Evaluate the integral `I=int_(0)^(2)|x-1|dx`.

To evaluate the integral \( I = \int_{0}^{2} |x - 1| \, dx \), we first need to analyze the absolute value function \( |x - 1| \). ### Step 1: Determine the intervals for the absolute value The expression \( |x - 1| \) changes at the point where \( x = 1 \).

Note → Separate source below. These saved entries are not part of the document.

-- ==== Sys2Proof/Machine/TransportIn.lean ====
section
/-!
DEFINITION. Packets that arrive: what authenticates, the holding areas, offsets and ages, reassembly, pushes into landing regions,
acknowledgements, resending, congestion, and the credentials of setups (12 R305 to R333; 13 R340 to R344; 15 R379, R388). Instants of
arrival are on the timeline of deadlines.
-/
namespace Sys2Proof
namespace Machine

/-! ## Who answers and what is dropped (12 R309; 15 R388; 24 R536) -/

/-- The network side takes packets: service is open and the module is not in Dormant (24 R536; 14 R369). -/
def taking (s : State) : Bool := serving s && s.pst.mode != .dormant

/-- A packet dropped under R309 or R332 is counted in TRN_AUTH_FAIL. -/
def authFail (s : State) : State := bumpFigure 0x12000050 1 s

/-- The Bryndle context a packet names, of the current generation (R304, R309). -/
def ctxFor (s : State) (n gen : Nat) : Option Ctx := (ctxAt s n).filter (fun c => c.gen == gen && !isQp c && !c.closing)

/-- A packet or setup of a tenant under QUIET on a MAC not named is dropped, counted in the tenant's own figures (15 R388). -/
def quietDrops (s : State) (t : Option Nat) (mac : Nat) : Bool := (t.bind (quietOf s)).any (fun q => !q.item.macs.getLsbD mac)

/-- Counts a drop of R388. -/
def countDrop (t : Option Nat) (s : State) : State :=
  let upd (x : Tenant) : Tenant := { x with drops := x.drops + 1 }
  { s with obj := { s.obj with tenants := mapIf (fun x => some x.num == t) upd s.obj.tenants } }

/-! ## The context store and the holding areas (12 R304 to R307) -/

/-- A context is not replaced while it has a held packet or a message in reassembly (R307). -/
def pinned (s : State) (c : Ctx) : Bool := s.trn.holding.any (fun h => h.ctx == c.num) || c.inMsgs.any (fun m => m.whole.isNone)

/-- The least recently used on-die context that may be replaced (R307). -/
def evictee (s : State) : Option Ctx :=
  match s.trn.ctxs.filter (fun c => c.place == .onDie && !pinned s c) with
  | [] => none
  | c :: cs => some (cs.foldl (fun a b => if b.used < a.used then b else a) c)

/-- A context becomes on-die; where 65,536 are, the least recently used one makes room (R304, R307). -/
def bringIn (c : Ctx) (s : State) : State :=
  let full := decide (65536 ≤ (s.trn.ctxs.filter (fun x => x.place == .onDie)).length)
  let s1 := match full, evictee s with
    | true, some v => putCtx { v with place := .dram } s
    | _, _ => s
  putCtx { c with place := .onDie } s1

/-- A fetch is issued for a context in DRAM (R305, R318). -/
def startFetch (c : Ctx) (s : State) : State := if c.place == .dram then putCtx { c with place := .fetching } s else s

/-- Bytes waiting in the holding area of a port. -/
def heldBytes (s : State) (port : Nat) : Nat := ((s.trn.holding.filter (fun h => h.port == port)).map (fun h => h.bytes)).sum

/-- A packet whose context is not on-die waits in its port's holding area; `none` when the area is full (R305, R306). -/
def holdPacket (i : Instr) (c : Ctx) (mac bytes : Nat) (s : State) : Option State :=
  let port := mac / 8
  if 4096 ≤ (s.trn.holding.filter (fun h => h.port == port)).length ∨ missKib s * 1024 < heldBytes s port + bytes then none
  else
    let h : HeldPacket := { port := port, ctx := c.num, bytes := bytes, ingress := mono s, cmd := i }
    some (startFetch c { s with trn := { s.trn with holding := s.trn.holding ++ [h] } })

/-- A packet of a context is held, so no timeout on it is confirmed (03 R83). -/
def packetHeld (s : State) (ctx : Nat) : Bool := s.trn.holding.any (fun h => h.ctx == ctx)

/-- A packet finds its holding area full: it is dropped (R306). -/
def missDrop (s : State) : State := raise stTRN 0 noInst (bumpFigure 0x12000058 1 s)

/-- A Bryndle packet that found its context: handled now, or held (R305, R306). -/
def onDieOr (i : Instr) (c : Ctx) (mac bytes : Nat) (now_ : Nat → Ctx → State → State) (s : State) : State :=
  if c.place == .onDie && !packetHeld s c.num then now_ (mono s) c s
  else (holdPacket i c mac bytes s).getD (missDrop s)

/-- What every packet whose tag passes does to its context: it is heard at its ingress stamp (03 R81), it is the most recent (R307, R308), and the module has seen
host traffic (22 R515). -/
def passTag (c : Ctx) (mac ing : Nat) (src : PeerAddr) (s : State) : State :=
  putCtx { c with heard := max c.heard ing, used := s.trn.clock + 1, mac := mac, src := src }
    { s with trn := { s.trn with clock := s.trn.clock + 1 }, pst := { s.pst with lastPkt := max s.pst.lastPkt ing } }

/-! ## ESP (12 R332) -/

/-- A sequence number is new in an anti-replay window of 1,024 (R332; RFC 4303). -/
def espFresh (w : EspWin) (q : Nat) : Bool := decide (0 < q) && (decide (w.top < q) || (decide (w.top < q + 1024) && !w.seen.contains q))

/-- The window after a sequence number is accepted. -/
def espTake (w : EspWin) (q : Nat) : EspWin :=
  let top := max w.top q
  { top := top, seen := (q :: w.seen).filter (fun x => decide (top < x + 1024)) }

/-! ## Offset and age (12 R312, R313) -/

/-- An instant of the timeline of deadlines as a timestamp (R312). -/
def stampOf (s : State) (ing : Nat) : Nat := (now s - (mono s - ing)) / nsU % 281474976710656

/-- The offset estimate as it has risen, at 200 ppm of elapsed Shelf Time (R313). -/
def offsetNow (c : Ctx) (ing : Nat) : Int := c.offset + ((ing - c.offsetAt) / nsU * 200 / 1000000 : Nat)

/-- The context after a packet with a timestamp has lowered the estimate, where it does (R313). -/
def lowerOffset (s : State) (c : Ctx) (ing ts : Nat) : Ctx :=
  let d : Int := signed48 ((stampOf s ing : Int) - (ts : Int))
  if signed48 (d - offsetNow c ing) < 0 then { c with offset := d, offsetAt := ing } else c

/-- The age of a message in ns (R313). -/
def ageOf (s : State) (c : Ctx) (ing ts : Nat) : Int := signed48 ((stampOf s ing : Int) - (ts : Int) - offsetNow c ing)

/-! ## Acknowledging (12 R314, R317, R318) -/

/-- The fields of ACK and STATUS (Table 12.3). -/
def ackFlds (c : Ctx) : Flds :=
  let bit (m : InMsg) : Nat := if m.whole.isSome && seqAfter c.through m.seq && decide (seqDist c.through m.seq ≤ 256)
    then 2 ^ (seqDist c.through m.seq - 1) else 0
  [(4, c.through), (4, 0), (32, (c.inMsgs.map bit).sum), (4, c.ceMarks), (4, 0)]

/-- Records that must be mirrored before an ACK of a context leaves: admissions and landing pushes (18 Table 18.2). -/
def ackWaits (s : State) (n : Nat) : Bool := s.pair.unacked.any (fun r => (r.kind == 1 || r.kind == 3) && r.ctx == n)

/-- Sends an ACK now; one that covers what the partner does not hold yet stays due (18 R445). -/
def sendAck (n : Nat) (s : State) : State :=
  match ctxAt s n with
  | none => s
  | some c =>
    if ackWaits s n then putCtx { c with ackDue := some (c.ackDue.getD (mono s)) } s
    else sendCtl n 2 (ackFlds c) (putCtx { c with ackDue := none, ceMarks := 0, ackSeen := some (mono s) } s)

/-- An ACK is due within TRN_ACK_DELAY from now (R317). -/
def dueAck (n : Nat) (s : State) : State :=
  match ctxAt s n with
  | none => s
  | some c => putCtx { c with ackDue := some (c.ackDue.getD (mono s)) } s

/-- An ACK for a duplicate: at once, but at most one per TRN_ACK_DELAY (R314, R317). -/
def paceAck (n : Nat) (s : State) : State :=
  match ctxAt s n with
  | none => s
  | some c => if c.ackSeen.any (fun t => decide (mono s < t + ackW c)) then dueAck n s else sendAck n s

/-- The runs of missing packet indices from `i` on, as first index and count (Table 12.3). -/
def gaps (got : List Nat) : Nat → Nat → Option (Nat × Nat) → List (Nat × Nat)
  | 0, _, cur => cur.toList
  | k + 1, i, cur =>
    if got.contains i then cur.toList ++ gaps got k (i + 1) none
    else gaps got k (i + 1) (some (match cur with | some (f, n) => (f, n + 1) | none => (i, 1)))

/-- The missing ranges of a message. -/
def missingOf (m : InMsg) : List (Nat × Nat) := gaps (m.got.map Prod.fst) m.count 0 none

/-- Sends a NAK that names at most 64 missing ranges of a message (Table 12.3). -/
def sendNak (n : Nat) (m : InMsg) (s : State) : State :=
  let rs := (missingOf m).take 64
  if rs.isEmpty then s
  else sendCtl n 3 ([(4, m.seq), (2, rs.length), (2, 0)] ++ (rs.map (fun r => [(2, r.1), (2, r.2)])).flatten) s

/-! ## Sending again (12 R311, R318, R319) -/

/-- Sends packets of a message again, byte-identical (R311): ranges of first index and count. Those of a queue pair keep their PSNs, under new
numbers of their SA (R332). -/
def resend (n : Nat) (o : OutMsg) (ranges : List (Nat × Nat)) (s0 : State) : State :=
  match ctxAt s0 n with
  | none => s0
  | some c =>
    let pk := (ranges.map Prod.snd).sum
    let (heads, s) := if isQp c then espSend c pk s0 else ((ranges.map (fun r => (o.wire.drop r.1).take r.2)).flatten, s0)
    transmit c.mac .fair (ctxFlow c) (classOf s c.mac) (pk * (64 + c.payload))
      { msg (.ctx n) (if isQp c then .roce else .bryndle) 1 o.id 0 ((4, o.seq) :: (ranges.map (fun r => [(2, r.1), (2, r.2)])).flatten) with
        wire := heads.map (fun b => (c.src, b)) }
      (putCtx { c with txCount := c.txCount + pk } s)

/-! ## Congestion (15 R379) -/

/-- A congestion signal: the rate falls to three quarters, not below SCH_CC_MIN, at most once per CNP interval; the recovery timer
starts anew. -/
def ccSignal (n : Nat) (s : State) : State :=
  match ctxAt s n with
  | none => s
  | some c =>
    if c.rateCut.any (fun t => decide (mono s < t + c.set.cnpGap * usU)) then putCtx { c with rateAt := mono s } s
    else putCtx { c with cc := ccNow s c, ccAt := refillsNow s, rate := max (pSchCcMin s) (c.rate * 3 / 4), rateAt := mono s,
                         rateCut := some (mono s) } s

/-! ## Pushes (13 R340, R341, R343, R344) -/

/-- One principal: of one kind, tenant and holder (13 R340). -/
def samePrincipal (a b : Principal) : Bool :=
  match a, b with
  | .custodian x, .custodian y => x == y
  | .tenant n, .tenant m => n == m
  | .depositor n _ x, .depositor m _ y => n == m && x == y
  | .reader n _ x, .reader m _ y => n == m && x == y
  | .auditor _ x, .auditor _ y => x == y
  | .operator _ x, .operator _ y => x == y
  | .peer x, .peer y => x == y
  | _, _ => false

/-- The region a key names for a pushing context, if the push is admitted: of its own transport, of its own principal (for a peer
shelf of its own session), in range, and not revoked before the stamp (R340, R343). -/
def admitPush (s : State) (c : Ctx) (key addr len ing : Nat) : Option Region :=
  let num := if isQp c then key else key % 1048576
  match regionAt s num, ctxAt s num with
  | some r, some o =>
    let own := match c.who with
      | .peer _ => o.num == c.num
      | _ => samePrincipal o.who c.who
    let named := if isQp c then r.roce && decide (key < 16777216) else !r.roce && decide (o.gen = key / 1048576)
    let live := r.phase == .active || (r.phase == .revoking && decide (ing ≤ r.revoked))
    if own && named && live && decide (addr + len ≤ r.size) then some r else none
  | _, _ => none

/-- Free bytes (log entry 2). -/
def freeRun (n : Nat) (s : State) : Bytes × State :=
  let k := s.auth.freeUsed
  ((List.range n).map (fun i => BitVec.ofNat 8 (Config.freeValue (k + i))), { s with auth := { s.auth with freeUsed := k + n } })

/-- An admitted push stands against its region; the bytes it covers are unspecified until it is delivered (12 R321). -/
def takePush (r : Region) (n id addr len : Nat) (s : State) : State :=
  let f := freeRun len s
  putRegion { r with pushes := r.pushes ++ [(n, id)] } (landWrite r addr f.1 f.2)

/-- A push is refused (13 R344). -/
def countRefused (s : State) : State := raise stRG 1 noInst (bumpFigure 0x12000114 1 s)

/-- A delivered push is mirrored, unless its region is a hitch's (18 R445). -/
def mirrorPush (n at_ : Nat) (data : Bytes) (s : State) : State :=
  if (ctxAt s n).any (fun c => c.kind != .bryndle 3) then mirrorSend { bareRec 3 with bytes := data.length, ctx := n, addr := at_, data := data } s else s

/-- A push stands against its region no more: it is delivered or abandoned (13 R345). -/
def endPush (n id : Nat) (s : State) : State :=
  let upd (r : Region) : Region := { r with pushes := r.pushes.filter (fun p => p != (n, id)) }
  { s with reg := { s.reg with regions := s.reg.regions.map upd } }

Therefore, we will split the integral into two parts: - From \( 0 \) to \( 1 \), where \( x - 1 < 0 \) and thus \( |x - 1| = -(x - 1) = 1 - x \). - From \( 1 \) to \( 2 \), where \( x - 1 \geq 0 \) and thus \( |x - 1| = x - 1 \). ### Step 2: Rewrite the integral We can rewrite the integral as: \[ I = \int_{0}^{1} (1 - x) \, dx + \int_{1}^{2} (x - 1) \, dx \] ### Step 3: Evaluate the first integral Now we evaluate the first integral: \[ \int_{0}^{1} (1 - x) \, dx \] Calculating this: \[ = \left[ x - \frac{x^2}{2} \right]_{0}^{1} = \left( 1 - \frac{1^2}{2} \right) - \left( 0 - 0 \right) = 1 - \frac{1}{2} = \frac{1}{2} \] ### Step 4: Evaluate the second integral Next, we evaluate the second integral: \[ \int_{1}^{2} (x - 1) \, dx \] Calculating this: \[ = \left[ \frac{x^2}{2} - x \right]_{1}^{2} = \left( \frac{2^2}{2} - 2 \right) - \left( \frac{1^2}{2} - 1 \right) = \left( 2 - 2 \right) - \left( \frac{1}{2} - 1 \right) = 0 - \left( \frac{1}{2} - 1 \right) = 0 + \frac{1}{2} = \frac{1}{2} \] ### Step 5: Combine the results Now, we combine the results of both integrals: \[ I = \frac{1}{2} + \frac{1}{2} = 1 \] ### Final Result Thus, the value of the integral is: \[ \boxed{1} \]